Hubble Observe in Action

HTTP Header

For HTTP traffic, Hubble can provide information about methods, paths, and headers. With this data, you can investigate suspicious user agents, unexpected request patterns, or attempts to access sensitive endpoints.

Hubble Observe in Action

TLS Information

Hubble provides details about TLS versions and cipher suites used in encrypted connections. This data can help you identify potentially insecure TLS versions or cipher suites that could cause vulnerable connections.

Performance Metrics

Hubble provides data on latency, throughput, and error rates. Sudden changes in these metrics could indicate a DDoS attack, misconfiguration, or a compromised application.

The API company, WS02 spoke about how Hubble helps them fix performance issues that their customers encounter:

“If a customer has some performance issues, we directly use the Hubble CLI to look at the Layer 3 packets to see where things are failing and what optimization we can do.” - Lakmal Warusawithana, Senior Director – Cloud Architecture, WSO2 (Read the case study)

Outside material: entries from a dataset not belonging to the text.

/-! ## The wire command bytes as instructions (log entry 10: the model's reading of those rows) -/

/-- R69, R112: on a block of variant A, each row of CMD_A (`cmdAColLo`, `cmdAColHi`, `cmdAPowerOn`, `cmdAScanStart`, `cmdAContrast`,
`cmdAFlipHOn`, `cmdAAllOn`, `cmdAInverse`, `cmdAFlipHOff`, `cmdADisplayEnable`, `cmdASetPage`, `cmdAFlipV`) sends the byte its
pattern spells as one command frame. -/
def Obligations.CommandRowsOfASendTheirByte : Prop :=
  ∀ (s : State) (i : Instr) (b x : Byte), s.halted = false → s.cfg.variant = .a → encode x i = .command .cmdA b →
    AnswersOk (commandEvents s.cfg.link b) s → exec i s = .next (afterOk s (commandEvents s.cfg.link b))

/-- R70, R71, R112: on a block of variant B, each row of CMD_B (`cmdBMode`, `cmdBFunction`, `cmdBSetPage`, `cmdBSetCol`) and of
CMD_B_EXT (`cmdBXTemp`, `cmdBXBias`, `cmdBXVop`, `cmdBXExit`) sends the byte its pattern spells, `B.X.EXIT` the parameter
`B_EXT_EXIT`, as one command frame. -/
def Obligations.CommandRowsOfBSendTheirByte : Prop :=
  ∀ (s : State) (i : Instr) (b : Byte), s.halted = false → s.cfg.variant = .b →
    (encode s.cfg.bExtExit i = .command .cmdB b ∨ encode s.cfg.bExtExit i = .command .cmdBExt b) →
    AnswersOk (commandEvents s.cfg.link b) s → exec i s = .next (afterOk s (commandEvents s.cfg.link b))

/-! ## Outcomes -/

/-- R242: every out-of-range operand of the list ends its operation with `PreconditionViolation`, before any event, and sets
`halted`; nothing else changes. -/
def Obligations.OutOfRangeOperandsViolate : Prop :=
  ∀ (s : State) (x y z : Byte), s.halted = false →
    (¬ InBounds s.cfg.variant x y → exec (.setPosition x y) s = .next (s.halt.respond .preconditionViolation 0)) ∧
    (s.cfg.variant = .a →
      (8 ≤ x.toNat → exec (.aSetPage x) s = .next (s.halt.respond .preconditionViolation 0)) ∧
      (96 ≤ x.toNat → exec (.aSetColumn x) s = .next (s.halt.respond .preconditionViolation 0)) ∧
      (32 ≤ x.toNat → exec (.aSetContrast x) s = .next (s.halt.respond .preconditionViolation 0))) ∧
    (s.cfg.variant = .b →
      (6 ≤ x.toNat → exec (.bSetPage x) s = .next (s.halt.respond .preconditionViolation 0)) ∧
      (84 ≤ x.toNat → exec (.bSetColumn x) s = .next (s.halt.respond .preconditionViolation 0)) ∧
      (91 ≤ x.toNat ∨ 4 ≤ y.toNat ∨ 8 ≤ z.toNat →
        exec (.bSetCoeffs x y z) s = .next (s.halt.respond .preconditionViolation 0) ∧
        exec (.bPowerUp x y z) s = .next (s.halt.respond .preconditionViolation 0) ∧
        exec (.bInit x y z) s = .next (s.halt.respond .preconditionViolation 0)))

/-- R242, R246: whenever any instruction ends with `PreconditionViolation`, it has emitted no event and changed nothing but `halted`. -/
def Obligations.ViolationHappensBeforeAnyEvent : Prop :=
  ∀ (i : Instr) (s t : State), exec i s = .next t → t.response = some ⟨.preconditionViolation, 0⟩ → s.halted = false →
    t = s.halt.respond .preconditionViolation 0

/-- R24: `halted` is set by the outcome `PreconditionViolation` and by nothing else, and no step clears it. -/
def Obligations.HaltedOnlyByViolation : Prop :=
  ∀ (s t : State), step s = .next t →
    (s.halted = true → t.halted = true) ∧
    (s.halted = false → s.requests ≠ [] → (t.halted = true ↔ ∃ v, t.response = some ⟨.preconditionViolation, v⟩))

/-- R245, R301: once halted, every later request is answered `Refused(Halted)`, and nothing but the port changes, however many steps
are made. -/
def Obligations.HaltedBlockStaysHalted : Prop :=
  ∀ (k : Nat) (s : State), s.halted = true → k < s.requests.length →
    core.run (k + 1) s = .next ((s.withRequests (s.requests.drop (k + 1))).respond .refusedHalted 0)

How Can I Make Security Decisions with Hubble Data?

With Hubble's observability data, you can make informed security decisions. Let's explore some common scenarios and how Hubble can help:

Detecting Potential Intrusions

Scenario: You notice unexpected connections to a sensitive database service.

Action: Use Hubble to trace the source of these connections. If they come from an unauthorized pod or external IP, investigate immediately and consider tightening your network policies.

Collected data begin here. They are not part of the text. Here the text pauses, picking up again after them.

-- ==== Sys2Proof/Laws/Follows.lean ====
section
/-! SUPPORT. Where a piece stops when an answer fails: it follows one sequence of events, which the parameters alone fix, up to the
first failed one; after that there is one release of chip-select where the event was in a scope, else nothing (41_channel.md R110,
60_exceptions.md R251). -/

namespace Sys2Proof.Machine

/-- What follows the failed event `e` in a piece: nothing where the piece is `bare`, that is, has no chip-select scope of its own;
else what R110 says. -/
def TailAfter (bare : Bool) (e : Event) (tail : List TraceEntry) : Prop :=
  if bare = false ∧ releaseFollows e = true then ∃ a, tail = [⟨.set .cs true, a⟩] else tail = []

theorem TailAfter.one {e : Event} {tail : List TraceEntry} {bare : Bool} (h : TailAfter bare e tail) :
    tail = [] ∨ ∃ a, tail = [⟨.set .cs true, a⟩] := by
  unfold TailAfter at h; split at h
  · exact .inr h
  · exact .inl h

theorem TailAfter.of_bare {e : Event} {tail : List TraceEntry} (h : TailAfter true e tail) : tail = [] := by
  simpa [TailAfter] using h

/-- How a piece that would emit `es` stops when the answer to the fallible event number `n` is the first `fail`: the events before
it, the failed one, and what follows it. -/
def StopsAt (bare : Bool) (a : Act) (es : List Event) (s : State) (n : Nat) : Prop :=
  ∃ pre e fs tail, es = pre ++ e :: fs ∧ e.fallible = true ∧ answersTaken pre = n ∧
    TailAfter bare e tail ∧
    a s = (applyEntries s (okEntries pre ++ ⟨e, .fail⟩ :: tail), some .linkFailure)

/-- On parameters `c` the piece follows the events `es`: it emits them all and ends as `r` when their answers are `ok`, and stops at
the first one that fails. -/
structure FollowsOn (c : Config) (bare : Bool) (a : Act) (es : List Event) (r : Option Raise) : Prop where
  ends : r ≠ some .linkFailure
  runs : ∀ s : State, s.cfg = c → AnswersOk es s → a s = (performEvents s es, r)
  stops : ∀ (s : State) (n : Nat), s.cfg = c → FirstFailAt n s → n < answersTaken es → StopsAt bare a es s n

/-- A piece that follows some sequence, on any parameters. -/
def Follows (bare : Bool) (a : Act) : Prop := ∀ c, ∃ es r, FollowsOn c bare a es r

section
variable {c : Config} {bare : Bool} {a b : Act} {es fs : List Event} {r : Option Raise}

theorem FollowsOn.done : FollowsOn c bare done [] none where
  ends := by simp
  runs := fun _ _ _ => rfl
  stops := fun _ _ _ _ h => absurd h (by simp)

theorem FollowsOn.raise {x : Raise} (h : x ≠ .linkFailure) : FollowsOn c bare (raise x) [] (some x) where
  ends := by simpa using h
  runs := fun _ _ _ => rfl
  stops := fun _ _ _ _ h => absurd h (by simp)

/-- A single event, of a bare piece or one that is in no scope. -/
theorem FollowsOn.emit {e : Event} (ho : bare = true ∨ releaseFollows e = false) : FollowsOn c bare (emit e) [e] none where
  ends := by simp
  runs := fun _ _ h => emit_ok h
  stops := fun s n _ hf hn => by
    have he : e.fallible = true := by
      by_contra h
      rw [Bool.not_eq_true] at h
      simp [answersTaken, h] at hn
    have h0 : n = 0 := by simp [answersTaken, he] at hn; exact hn
    subst h0
    refine ⟨[], e, [], [], rfl, he, rfl, ?_, by rw [emit_fail he hf.next, failEvent_eq _ _ he]; rfl⟩
    rcases ho with rfl | ho <;> simp [TailAfter, *]

theorem FollowsOn.andThen (ha : FollowsOn c bare a es none) (hb : FollowsOn c bare b fs r) :
    FollowsOn c bare (andThen a b) (es ++ fs) r where
  ends := hb.ends
  runs := fun s hs h => by
    obtain ⟨h1, h2⟩ := h.split
    rw [andThen_of_none (ha.runs s hs h1), hb.runs _ (by simpa using hs) h2, performEvents_append]
  stops := fun s n hs hf hn => by
    by_cases hlt : n < answersTaken es
    · obtain ⟨pre, e, gs, tail, h1, h2, h3, h4, h5⟩ := ha.stops s n hs hf hlt
      exact ⟨pre, e, gs ++ fs, tail, by simp [h1], h2, h3, h4, andThen_of_some h5⟩
    · have hle : answersTaken es ≤ n := Nat.le_of_not_lt hlt
      rw [answersTaken_append] at hn
      obtain ⟨pre, e, gs, tail, h1, h2, h3, h4, h5⟩ :=
        hb.stops (performEvents s es) (n - answersTaken es) (by simpa using hs) (hf.after hle) (by omega)
      refine ⟨es ++ pre, e, gs, tail, by simp [h1], h2, by rw [answersTaken_append, h3]; omega, h4, ?_⟩
      rw [andThen_of_none (ha.runs s hs (hf.answersOk hle)), h5, performEvents_eq, ← applyEntries_append]
      simp [okEntries]

/-- A piece after one that raises is never reached. -/
theorem FollowsOn.andThen_raised {x : Raise} (ha : FollowsOn c bare a es (some x)) :
    FollowsOn c bare (Machine.andThen a b) es (some x) where
  ends := ha.ends
  runs := fun s hs h => andThen_of_some (ha.runs s hs h)
  stops := fun s n hs hf hn => by
    obtain ⟨pre, e, gs, tail, h1, h2, h3, h4, h5⟩ := ha.stops s n hs hf hn
    exact ⟨pre, e, gs, tail, h1, h2, h3, h4, andThen_of_some h5⟩

theorem FollowsOn.emitAll (es : List Event) (ho : bare = true ∨ ∀ e ∈ es, releaseFollows e = false) :
    FollowsOn c bare (emitAll es) es none := by
  induction es with
  | nil => exact FollowsOn.done
  | cons e es ih =>
    exact FollowsOn.andThen (es := [e]) (FollowsOn.emit (ho.imp id fun h => h e (by simp)))
      (ih (ho.imp id fun h e he => h e (by simp [he])))

/-- A chip-select scope around a piece with no scope of its own. -/
theorem FollowsOn.withCs (h : FollowsOn c true a es none) (hin : ∀ e ∈ es, e.fallible = true → releaseFollows e = true) :
    FollowsOn c false (withCs a) (.set .cs false :: es ++ [.set .cs true]) none := by
  have ho : FollowsOn c true (Machine.andThen (drive .cs csActive) a) (.set .cs false :: es) none :=
    FollowsOn.andThen (es := [.set .cs false]) (FollowsOn.emit (e := .set .cs false) (.inl rfl)) h
  have hc : FollowsOn c false (drive .cs (!csActive)) [.set .cs true] none :=
    FollowsOn.emit (e := .set .cs true) (.inr rfl)
  refine ⟨by simp, withCs_runs h.runs, fun s n hs hf hn => ?_⟩
  rw [answersTaken_append] at hn
  by_cases hlt : n < answersTaken (.set .cs false :: es)
  · obtain ⟨pre, e, gs, tail, h1, h2, h3, h4, h5⟩ := ho.stops s n hs hf hlt
    have h4' : tail = [] := h4.of_bare
    have hrel : releaseFollows e = true := by
      have he : e ∈ (.set .cs false :: es : List Event) := by rw [h1]; simp
      rcases List.mem_cons.1 he with rfl | he
      · rfl
      · exact hin e he h2
    subst h4'
    refine ⟨pre, e, gs ++ [.set .cs true], [⟨.set .cs true, (applyEntries s (okEntries pre ++ [⟨e, .fail⟩])).nextAnswer⟩],
      by simp [h1], h2, h3, by simp [TailAfter, hrel], ?_⟩
    unfold Machine.withCs
    have hk : ∀ x, applyEntries s (okEntries pre ++ [⟨e, .fail⟩, x]) =
        applyEntry (applyEntries s (okEntries pre ++ [⟨e, .fail⟩])) x := fun x => by simp [applyEntries]
    rw [h5, hk]
    rfl
  · have hle : answersTaken (.set .cs false :: es) ≤ n := Nat.le_of_not_lt hlt
    obtain ⟨pre, e, gs, tail, h1, h2, h3, h4, h5⟩ := hc.stops (performEvents s (.set .cs false :: es)) (n - answersTaken
      (.set .cs false :: es)) (by simpa using hs) (hf.after hle) (by omega)
    refine ⟨.set .cs false :: es ++ pre, e, gs, tail, by simp [h1], h2, by rw [answersTaken_append, h3]; omega, h4, ?_⟩
    unfold Machine.withCs
    rw [ho.runs s hs (hf.answersOk hle)]
    show drive .cs (!csActive) _ = _
    rw [h5, performEvents_eq, ← applyEntries_append]
    simp [okEntries]

theorem Follows.done : Follows bare done := fun _ => ⟨_, _, FollowsOn.done⟩

theorem Follows.require {p : Bool} : Follows bare (require p) := fun _ => by
  cases p
  · exact ⟨_, _, FollowsOn.raise (by simp)⟩
  · exact ⟨_, _, FollowsOn.done⟩

theorem Follows.andThen (ha : Follows bare a) (hb : Follows bare b) : Follows bare (andThen a b) := fun c => by
  obtain ⟨es, r, ha⟩ := ha c
  cases r with
  | none =>
    obtain ⟨fs, r, hb⟩ := hb c
    exact ⟨_, _, ha.andThen hb⟩
  | some x => exact ⟨_, _, ha.andThen_raised⟩

theorem Follows.inOrder {as : List Act} (h : ∀ a ∈ as, Follows bare a) : Follows bare (inOrder as) := by
  induction as with
  | nil => exact Follows.done
  | cons a as ih => exact (h a (by simp)).andThen (ih (fun b hb => h b (by simp [hb])))

theorem Follows.inOrder_map {α : Type} {f : α → Act} (xs : List α) (h : ∀ x, Follows bare (f x)) :
    Follows bare (Machine.inOrder (xs.map f)) :=
  Follows.inOrder (fun a ha => by obtain ⟨x, -, rfl⟩ := List.mem_map.1 ha; exact h x)

theorem Follows.withConfig {f : Config → Act} (h : ∀ c, Follows bare (f c)) : Follows bare (withConfig f) := fun c => by
  obtain ⟨es, r, h1, h2, h3⟩ := h c c
  refine ⟨es, r, h1, fun s hs hok => ?_, fun s n hs hf hn => ?_⟩
  · rw [withConfig_apply, hs]; exact h2 s hs hok
  · obtain ⟨pre, e, gs, tail, k1, k2, k3, k4, k5⟩ := h3 s n hs hf hn
    exact ⟨pre, e, gs, tail, k1, k2, k3, k4, by rw [withConfig_apply, hs]; exact k5⟩

end

/-! ## Every operation -/

theorem byteEvents_release (b : Byte) : ∀ e ∈ byteEvents b, releaseFollows e = true := by
  intro e he
  rcases byteEvents_shift Config.default b e he with ⟨v, rfl⟩ | ⟨v, rfl⟩ <;> rfl

/-- Every event within a window is in its scope. -/
theorem frameEvents_release (link : LinkStyle) (k : Bit) (bs : List Byte) :
    ∀ e ∈ frameEvents link k bs, releaseFollows e = true := by
  have hbit : ∀ v, ∀ e ∈ bitEvents v, releaseFollows e = true := by simp [bitEvents, releaseFollows]
  intro e he
  cases link <;> simp only [frameEvents, List.mem_cons, List.mem_flatMap, List.mem_append, List.not_mem_nil, or_false] at he
  · rcases he with rfl | ⟨b, -, h⟩
    · rfl
    · exact byteEvents_release b e h
  · rcases he with rfl | rfl <;> rfl
  · rcases he with ⟨b, -, h | h⟩
    · exact hbit k e h
    · exact byteEvents_release b e h

theorem window_follows (c : Config) (k : Bit) (bs : List Byte) :
    FollowsOn c false (withCs (sendFrames k bs)) (windowEvents c.link k bs) none := by
  refine FollowsOn.withCs (es := frameEvents c.link k bs) ⟨by simp, fun s hs h => ?_, fun s n hs hf hn => ?_⟩
    (fun e he _ => frameEvents_release c.link k bs e he)
  · rw [sendFrames_straight, hs]; exact emitAll_ok h
  · obtain ⟨pre, e, gs, tail, k1, k2, k3, k4, k5⟩ := (FollowsOn.emitAll (c := c) (bare := true) _ (.inl rfl)).stops
      s n hs hf hn
    exact ⟨pre, e, gs, tail, k1, k2, k3, k4, by rw [sendFrames_straight, hs]; exact k5⟩

theorem sendCommand_follows (b : Byte) : Follows false (sendCommand b) := fun c => ⟨_, _, window_follows c _ _⟩

theorem sendData_follows (bs : List Byte) : Follows false (sendData bs) := fun c => ⟨_, _, window_follows c _ _⟩

theorem sendCommands_follows (bs : List Byte) : Follows false (sendCommands bs) :=
  Follows.inOrder_map bs sendCommand_follows

theorem requireCoeffs_follows (v t b : Byte) : Follows false (requireCoeffs v t b) :=
  Follows.require.andThen (Follows.require.andThen (Follows.require.andThen Follows.done))

theorem setPosition_follows (x p : Byte) : Follows false (setPosition x p) := by
  refine Follows.withConfig (fun c => Follows.require.andThen (Follows.require.andThen (Follows.andThen ?_ Follows.done)))
  cases c.variant
  · exact (Follows.require.andThen (sendCommand_follows _)).andThen (Follows.require.andThen (sendCommands_follows _))
  · exact (Follows.require.andThen (sendCommand_follows _)).andThen (Follows.require.andThen (sendCommand_follows _))

theorem clear_follows : Follows false clear :=
  Follows.withConfig (fun _ => (setPosition_follows 0 0).andThen ((sendData_follows _).andThen
    ((setPosition_follows 0 0).andThen Follows.done)))

theorem printChar_follows (code : Byte) : Follows false (printChar code) := by
  refine Follows.withConfig (fun c => ?_)
  cases glyphOf c code with
  | none => exact fun _ => ⟨_, _, FollowsOn.raise (by simp)⟩
  | some g => exact (sendData_follows g).andThen (sendData_follows _)

theorem aPowerUp_follows : Follows false aPowerUp :=
  (sendCommand_follows _).andThen ((Follows.require.andThen (sendCommand_follows _)).andThen
    ((sendCommands_follows _).andThen ((sendCommand_follows _).andThen ((sendCommand_follows _).andThen
      (clear_follows.andThen Follows.done)))))

theorem bSetCoeffs_follows (v t b : Byte) : Follows false (bSetCoeffs v t b) :=
  (requireCoeffs_follows v t b).andThen (Follows.withConfig (fun _ => sendCommands_follows _))

theorem bPowerUp_follows (v t b : Byte) : Follows false (bPowerUp v t b) :=
  (requireCoeffs_follows v t b).andThen ((bSetCoeffs_follows v t b).andThen ((sendCommand_follows _).andThen
    (clear_follows.andThen Follows.done)))

theorem resetPulse_follows : Follows false resetPulse :=
  Follows.withConfig (fun d c => ⟨_, _, FollowsOn.emitAll (c := c) (pulseEvents d) (.inr (by simp [pulseEvents, releaseFollows]))⟩)

/-- `SHIFT_BYTE` has no chip-select scope (R101). -/
theorem shiftByte_follows (b : Byte) : Follows true (bodyOf (.shiftByte b)) := fun c => by
  refine ⟨byteEvents b, none, ?_⟩
  show FollowsOn c true (shiftByte b) _ _
  rw [shiftByte_straight]
  exact FollowsOn.emitAll _ (.inl rfl)

/-- Every other operation drives its lines in scopes, the reset line apart. -/
theorem bodyOf_follows (i : Instr) (h : ∀ b, i ≠ .shiftByte b) : Follows false (bodyOf i) := by
  cases i
  case shiftByte b => exact absurd rfl (h b)
  case sendData bs => exact sendData_follows bs
  case setPosition x p => exact setPosition_follows x p
  case clear => exact clear_follows
  case printChar x => exact printChar_follows x
  case print bs => exact Follows.inOrder_map bs printChar_follows
  case getPixelRes => exact Follows.done
  case getCharRes => exact Follows.done
  case aSetPage p => exact Follows.require.andThen (sendCommand_follows _)
  case aSetColumn x => exact Follows.require.andThen (sendCommands_follows _)
  case aSetContrast x => exact Follows.require.andThen (sendCommand_follows _)
  case aSetMode m => exact sendCommands_follows _
  case aPowerUp => exact aPowerUp_follows
  case aInit => exact resetPulse_follows.andThen aPowerUp_follows
  case bSetPage p => exact Follows.require.andThen (sendCommand_follows _)
  case bSetColumn x => exact Follows.require.andThen (sendCommand_follows _)
  case bSetCoeffs v t b => exact bSetCoeffs_follows v t b
  case bDrawBuffer buf =>
    exact (sendCommand_follows _).andThen ((setPosition_follows 0 0).andThen ((sendData_follows buf).andThen
      ((sendCommand_follows _).andThen ((setPosition_follows 0 0).andThen Follows.done))))
  case bPowerUp v t b => exact bPowerUp_follows v t b
  case bInit v t b =>
    exact (requireCoeffs_follows v t b).andThen (resetPulse_follows.andThen ((bPowerUp_follows v t b).andThen Follows.done))
  case cmdBXExit => exact Follows.withConfig (fun _ => sendCommand_follows _)
  all_goals exact sendCommand_follows _

/-- Every instruction follows a sequence of events, and stops as R101 and R110 say. -/
theorem bodyOf_stops (i : Instr) (c : Config) : ∃ es r bare, FollowsOn c bare (bodyOf i) es r ∧
    ∀ e tail, TailAfter bare e tail → ReleasedAfter i e tail := by
  by_cases h : ∃ b, i = .shiftByte b
  · obtain ⟨b, rfl⟩ := h
    obtain ⟨es, r, hf⟩ := shiftByte_follows b c
    exact ⟨es, r, true, hf, fun e tail ht => ⟨fun _ => ht.of_bare, fun h => absurd rfl (h b)⟩⟩
  · have hn : ∀ b, i ≠ .shiftByte b := fun b hb => h ⟨b, hb⟩
    obtain ⟨es, r, hf⟩ := bodyOf_follows i hn c
    refine ⟨es, r, false, hf, fun e tail ht => ⟨fun hc => ?_, fun _ hr => by simpa [TailAfter, hr] using ht⟩⟩
    rcases hc with hc | hc
    · exact absurd hc h
    · simpa [TailAfter, hc] using ht

end Sys2Proof.Machine
end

Identifying Misconfigured Policies

Scenario: Hubble shows a high number of denied connections between services that should be able to communicate.

Action: Review your network policies and adjust them to allow legitimate traffic while maintaining the principle of least privilege.

Spotting Data Exfiltration Attempts

Scenario: Hubble logs show unusual outbound traffic patterns, particularly large data transfers to external IP addresses.

Action: Investigate the source pod and the nature of the data being transferred. If unauthorized, isolate the pod and conduct a thorough security audit.

Responding to DDoS Attacks

Scenario: Hubble metrics show a sudden spike in traffic to a particular service.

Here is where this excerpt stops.